I wouldn't mind but it will literally be years before my baby will be able to enjoy or appreciate pony, I wish she had bought a cheap plastic baby gym instead! I can't send a Shetland to the fucking hospice. 🙄

SecretSmellies · 21/10/2017 07:52

If you have two old ones then charity shop or sell them not the nice shiny new one.

Your baby can enjoy one bought only for them rather than the handmedowns in this case... there can be an advantage to having too many!

Topseyone of my aunts used to behave badly over gifts. i recall one Christmas where she locked herself in the bathroom crying over a gift we had bought her. I can't recall what it was... but recall i was in my 20s at the time so she was at least 55. I refuse to have much to do with ehr now..... not because of that, but because that sort of encapsulated how she behaves generally.

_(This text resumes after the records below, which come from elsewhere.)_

-- ==== Sys2Proof/Tests/Slice0.lean ====
section
/-! SUPPORT. Tests: the WellFormed smoke, a decoded word for every constructor, one-step tests from the vectors of
95_test_vectors.md, and a concrete witness for the hypotheses of every statement that has some. -/

namespace Sys2Proof.Tests.Slice0

open Sys2Proof Sys2Proof.Machine

/-! ### Helpers -/

/-- The outcome is a next state, and that state passes the test. -/
def after (o : Host.Outcome State Fault Refusal) (p : State → Bool) : Bool :=
  match o with
  | .next t => p t
  | .fault _ => false
  | .refused _ => false

/-- The decoder reads exactly this instruction from the bytes. -/
def reads (l : List Byte) (i : Instr) : Bool :=
  match decode l with
  | .ok (j, rest) => j == i && rest.isEmpty
  | .error _ => false

/-- The reset state with some V registers set. -/
def withV (l : List (RegIdx × Byte)) : State := l.foldl (fun s c => s.setV c.1 c.2) State.reset

/-- The state with some memory bytes written. -/
def withMem (l : List (Nat × Byte)) (s : State) : State := l.foldl (fun s c => writeByte c.1 c.2 s) s

/-- The word stands at PC; one step is taken. -/
def run (w : Nat) (s : State) (p : State → Bool) : Bool := after (step (s.withFetchWord 16 w)) p

/-- The pixels of row `r` in columns `c`, `c+1`, ..., as a list. -/
def pixels (s : State) (r : Fin 32) (l : List (Fin 64)) : List Bool := l.map (s.fb.pixel r)

/-! ### WellFormed: each check refuses an ill-formed term (R66, R67) -/

theorem test_wellFormed_refuses_sys_that_is_cls : (Instr.sys 0x0E0).wellFormed = false := by decide
theorem test_wellFormed_refuses_sys_that_is_ret : (Instr.sys 0x0EE).wellFormed = false := by decide
theorem test_wellFormed_accepts_other_sys : (Instr.sys 0x1E0).wellFormed = true := by decide
theorem test_wellFormed_refuses_undef_of_op8 : (Instr.undef 0x812E).wellFormed = false := by decide
theorem test_wellFormed_refuses_undef_of_opE : (Instr.undef 0xE19E).wellFormed = false := by decide
theorem test_wellFormed_refuses_undef_of_opF : (Instr.undef 0xF165).wellFormed = false := by decide
theorem test_wellFormed_refuses_undef_of_op1 : (Instr.undef 0x1234).wellFormed = false := by decide
theorem test_wellFormed_accepts_undef : (Instr.undef 0x8128).wellFormed = true ∧ (Instr.undef 0xE000).wellFormed = true ∧
    (Instr.undef 0xF1FF).wellFormed = true := by decide

/-! ### Decoding: a word of every row of R65, written out as the two bytes memory holds -/

theorem test_decode_no_operation :
    reads [0x01, 0x23] (.sys 0x123) = true ∧ reads [0x0F, 0xEE] (.sys 0xFEE) = true ∧
    reads [0x81, 0x28] (.undef 0x8128) = true ∧ reads [0xE1, 0x9F] (.undef 0xE19F) = true ∧
    reads [0xF0, 0x00] (.undef 0xF000) = true := by decide
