-- ==== Sys2Proof/Machine/Ops.lean ====
section
/-! DEFINITION. The named operations on the state: reading and writing MODE, responding, and
the host interface (60_exceptions.md R112, 70_reset_and_hazards.md R120 to R122).

There is no memory operation (20_memory.md R30), no exception entry and no return
(60_exceptions.md R100, R107), and no flag (10_state.md R23). -/

namespace Sys2Proof.Machine

/-- `MODE` read (00_scope.md R10). -/
def State.readMode (s : State) : Mode := s.mode

/-- `MODE <- m` (R10, 44_mode.md R85). -/
def State.writeMode (s : State) (m : Mode) : State := { s with mode := m }

/-- One response, after those given before (30_encoding.md R56). -/
def State.respond (s : State) (rsp : Word) : State :=
  { s with responses := s.responses ++ [rsp] }

/-- The host drives `rst`. While it is asserted MODE is a fresh unspecified value, which is what
it holds after release (R120, R27); releasing it changes nothing else. Log entry 4. -/
def State.driveRst (s : State) (level : Bool) : State :=
  if level then
    { s with rst := true, mode := Config.modeReset s.resetDraws, resetDraws := s.resetDraws + 1 }
  else { s with rst := false }

/-- What the host interface has for the next step. With nothing presented the block waits
(R121); a command presented while `rst` is asserted is not accepted and gets no response (R122);
any other command is taken whole (20_memory.md R36). -/
def State.fetch (s : State) : Fetched :=
  match s.inputs with
  | [] => .settled s
  | .rst level :: rest => .settled ({ s with inputs := rest }.driveRst level)
  | .command cmd :: rest =>
    if s.rst then .settled { s with inputs := rest }
    else .command cmd { s with inputs := rest }

end Sys2Proof.Machine
end

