-- ==== Sys2Proof/Tests/Slice0.lean ====
section
/-! SUPPORT. Tests. Expected words come from spec/: the rule or the table is named at each. -/

namespace Sys2Proof.Tests

open Sys2Proof.Machine Sys2Proof.Safety

/-- A state after reset in mode `m` in which the host does `inputs` next. -/
def at' (m : Mode) (inputs : List HostInput) : State := { State.resetTo m with inputs := inputs }

/-- The last response of a next state. -/
def answer (o : Host.Outcome State Fault Refusal) : Option Word :=
  match o with
  | .next s => s.responses.getLast?
  | .fault _ => none
  | .refused _ => none

/-! ### Well-formedness: each check refuses an ill-formed word (95 section 4) -/

theorem test_wf_op_zero_refused : opDefined 0x00000000#32 = false := by decide
theorem test_wf_op_15_refused : commandWellFormed 0xFFFFFFFF#32 = false := by decide
theorem test_wf_decpa_bit24_refused : decpaZeros 0x1162F5C0#32 = false := by decide
theorem test_wf_dect_bit16_refused : dectZeros 0x20011980#32 = false := by decide
theorem test_wf_setmode_bit1_refused : setmodeZeros 0x30000002#32 = false := by decide
theorem test_wf_legal_words : commandWellFormed 0x10FFFFFF#32 = true ∧
    commandWellFormed 0x2000FFFF#32 = true ∧ commandWellFormed 0x30000001#32 = true := by decide

/-! ### Decoding: words written out from R44 and R52 to R55 -/

theorem test_decode_decpa :
    decode 0b0001_0000_01100010_11110101_11000000#32 = .ok (.decpa 0x62#8 0xF5#8 0xC0#8) := by decide
theorem test_decode_dect :
    decode 0b0010_0000_00000000_00011001_10000000#32 = .ok (.dect 0x19#8 0x80#8) := by decide
theorem test_decode_setmode :
    decode 0b0011_0000_00000000_00000000_00000001#32 = .ok (.setmode .altimeter) := by decide
theorem test_decode_reserved : decode 0x31000000#32 = .error .setmodeBits := by decide
theorem test_encode_table_words : encode (.decpa 0x62#8 0xF5#8 0xC0#8) = 0x1062F5C0#32 ∧
    encode (.dect 0x19#8 0x80#8) = 0x20001980#32 ∧ encode (.setmode .altimeter) = 0x30000001#32 := by
  decide
theorem test_decodeTableWord : decodeTableWord 32 0x30000000 = some (.setmode .barometer) ∧
    decodeTableWord 32 0x30000003 = none ∧ decodeTableWord 64 0x130000000 = none := by decide

/-! ### One step of each instruction -/

/-- 40_decode_pa.md R60's worked example, Barometer. -/
theorem test_decpa_barometer :
    answer (step (at' .barometer [.command 0x1062F5C0#32])) = some 0x42CAAB85#32 := by decide
/-- 95 section 2.2: -17/16 m. -/
theorem test_decpa_altimeter_negative :
    answer (step (at' .altimeter [.command 0x10FFFEF0#32])) = some 0xBF880000#32 := by decide
/-- 95 section 3: -40.0 degrees. -/
theorem test_dect_negative :
    answer (step (at' .altimeter [.command 0x2000D800#32])) = some 0xC2200000#32 := by decide
/-- 41_decode_t.md R73: the most negative pattern, the ignored nibble set (95 section 2.3). -/
theorem test_dect_most_negative :
    answer (step (at' .barometer [.command 0x20008007#32])) = some 0xC3000000#32 := by decide
/-- 44_mode.md R85. -/
theorem test_setmode_alt : step (at' .barometer [.command 0x30000001#32]) =
    .next { State.resetTo .altimeter with responses := [0#32] } := rfl
/-- 95 section 4: a SETMODE word with `cmd[1]` set. -/
theorem test_setmode_reserved : step (at' .altimeter [.command 0x30000002#32]) =
    .refused .reservedCommand := rfl
/-- The first instruction after reset runs whatever mode reset left (10_state.md R27): 95, P4. -/
theorem test_first_after_reset :
    answer (step (State.reset.withFetchWord 32 0x20001900)) = some 0x41C80000#32 := by decide
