-- ==== Sys2Proof/Syntax.lean ====
section
/-!
DEFINITION. Syntax.lean: the commands of the part, one constructor per row of spec/opcode_table.json, in its order. Each
docstring gives the row's mnemonic, the rule that owns it and the row's summary.
-/
namespace Sys2Proof
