-- ==== Sys2Proof/Machine/BundleCode.lean ====
section
/-!
DEFINITION. Machine/BundleCode.lean: the encodings of a bundle and of its slots (R132, R135-R138, R176, R177): Tables 5.1,
5.3, 5.4, 5.5, 6.1 and 6.2. Decoding is total; a reserved opcode, function, type, field or bit gives none (R139, R176).
Encoding is written from the same tables.
-/
namespace Sys2Proof

-- Function codes of Table 6.2.
def IntOp.code : IntOp → Nat × Nat
  | .add => (1, 0) | .sub => (1, 1) | .and => (1, 2) | .or => (1, 3) | .xor => (1, 4) | .shl => (1, 5) | .shr => (1, 6)
  | .sar => (1, 7) | .lt => (1, 8) | .ltu => (1, 9) | .min => (1, 10) | .max => (1, 11) | .minu => (1, 12)
  | .maxu => (1, 13) | .mul => (12, 0) | .mulh => (12, 1) | .mulhu => (12, 2) | .div => (12, 4) | .divu => (12, 5)
  | .rem => (12, 6) | .remu => (12, 7)

def intOpOf (opc fn : Nat) : Option IntOp :=
  match opc, fn with
  | 1, 0 => some .add | 1, 1 => some .sub | 1, 2 => some .and | 1, 3 => some .or | 1, 4 => some .xor
  | 1, 5 => some .shl | 1, 6 => some .shr | 1, 7 => some .sar | 1, 8 => some .lt | 1, 9 => some .ltu
  | 1, 10 => some .min | 1, 11 => some .max | 1, 12 => some .minu | 1, 13 => some .maxu
  | 12, 0 => some .mul | 12, 1 => some .mulh | 12, 2 => some .mulhu | 12, 4 => some .div | 12, 5 => some .divu
  | 12, 6 => some .rem | 12, 7 => some .remu
  | _, _ => none

/-- The immediate forms: opcodes 0x02 to 0x07, and 0x08 with the shift in imm[7:6]. -/
def immOpOf (opc : Nat) : Option IntOp :=
  match opc with
  | 2 => some .add | 3 => some .and | 4 => some .or | 5 => some .xor | 6 => some .lt | 7 => some .ltu
  | _ => none

def immOpCode : IntOp → Option Nat
  | .add => some 2 | .and => some 3 | .or => some 4 | .xor => some 5 | .lt => some 6 | .ltu => some 7
  | _ => none

def shiftOf : Nat → Option IntOp
  | 0 => some .shl | 1 => some .shr | 2 => some .sar | _ => none

def shiftCode : IntOp → Option Nat
  | .shl => some 0 | .shr => some 1 | .sar => some 2 | _ => none

def LdKind.code : LdKind → Nat
  | .b => 0x10 | .h => 0x11 | .w => 0x12 | .d => 0x13 | .bu => 0x14 | .hu => 0x15 | .wu => 0x16 | .fw => 0x17 | .fd => 0x1C

def ldOf : Nat → Option LdKind
  | 0x10 => some .b | 0x11 => some .h | 0x12 => some .w | 0x13 => some .d | 0x14 => some .bu | 0x15 => some .hu
  | 0x16 => some .wu | 0x17 => some .fw | 0x1C => some .fd | _ => none

def StKind.code : StKind → Nat
  | .b => 0x18 | .h => 0x19 | .w => 0x1A | .d => 0x1B | .fw => 0x1D | .fd => 0x1E

def stOf : Nat → Option StKind
  | 0x18 => some .b | 0x19 => some .h | 0x1A => some .w | 0x1B => some .d | 0x1D => some .fw | 0x1E => some .fd
  | _ => none

/-- Does the kind name an f register? -/
def LdKind.isF : LdKind → Bool
  | .fw => true | .fd => true | _ => false

def StKind.isF : StKind → Bool
  | .fw => true | .fd => true | _ => false

def BrCond.code : BrCond → Nat
  | .eq => 0x20 | .ne => 0x21 | .lt => 0x22 | .ge => 0x23 | .ltu => 0x24 | .geu => 0x25

def brOf : Nat → Option BrCond
  | 0x20 => some .eq | 0x21 => some .ne | 0x22 => some .lt | 0x23 => some .ge | 0x24 => some .ltu | 0x25 => some .geu
  | _ => none

def FOp.code : FOp → Nat
  | .add => 0 | .sub => 1 | .mul => 2 | .div => 3 | .sqrt => 4 | .min => 5 | .max => 6 | .abs => 7 | .neg => 8 | .cpys => 9

def fopOf : Nat → Option FOp
  | 0 => some .add | 1 => some .sub | 2 => some .mul | 3 => some .div | 4 => some .sqrt | 5 => some .min | 6 => some .max
  | 7 => some .abs | 8 => some .neg | 9 => some .cpys | _ => none

/-- FSQRT, FABS and FNEG have fs2 zero. -/
def FOp.unary : FOp → Bool
  | .sqrt => true | .abs => true | .neg => true | _ => false

def FmaKind.code : FmaKind → Nat
  | .mac => 0 | .macn => 1 | .macs => 2 | .macns => 3

def fmaOf : Nat → Option FmaKind
  | 0 => some .mac | 1 => some .macn | 2 => some .macs | 3 => some .macns | _ => none

def FMov.code : FMov → Nat
  | .ftox => 0 | .xtof => 1 | .ceq => 2 | .clt => 3 | .cle => 4 | .kind => 5

def fmovOf : Nat → Option FMov
  | 0 => some .ftox | 1 => some .xtof | 2 => some .ceq | 3 => some .clt | 4 => some .cle | 5 => some .kind | _ => none

/-- Which fields of opcode 0x2B name x registers, and which forms have no second source. -/
def FMov.xDest : FMov → Bool
  | .xtof => false | _ => true

def FMov.xSrc : FMov → Bool
  | .xtof => true | _ => false

def FMov.unary : FMov → Bool
  | .ftox => true | .xtof => true | .kind => true | _ => false

def CTy.code : CTy → Nat
  | .b64 => 0 | .b32 => 1 | .sk16 => 2 | .i32 => 3 | .u32 => 4 | .i16 => 5 | .i8 => 6 | .i64 => 7

def ctyOf : Nat → Option CTy
  | 0 => some .b64 | 1 => some .b32 | 2 => some .sk16 | 3 => some .i32 | 4 => some .u32 | 5 => some .i16 | 6 => some .i8
  | 7 => some .i64 | _ => none

/-- Integer types are held in x registers (R176). -/
def CTy.isInt : CTy → Bool
  | .b64 => false | .b32 => false | .sk16 => false | _ => true

def VTy.code : VTy → Nat
  | .i8 => 0 | .i16 => 1 | .i32 => 2 | .b32 => 4 | .b64 => 5 | .sk16 => 6

def vtyOf : Nat → Option VTy
  | 0 => some .i8 | 1 => some .i16 | 2 => some .i32 | 4 => some .b32 | 5 => some .b64 | 6 => some .sk16 | _ => none

def VTy.isInt : VTy → Bool
  | .i8 => true | .i16 => true | .i32 => true | _ => false

def VTy.isFp : VTy → Bool
  | .b32 => true | .b64 => true | _ => false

Bluntness100 · 21/10/2017 07:54

Unless you have some form of mental disorder where you cannot control the words you utter, then you deliberately chose to say oh god when you opened the gift.

In your op you say you’ve been behaving this way since you were a child. You then try to excuse your behavuour by saying about your health and pregnancy.

You can control what you say, you deliberately chose to say that and not thank you. Please stop acting like you just can’t help yourself.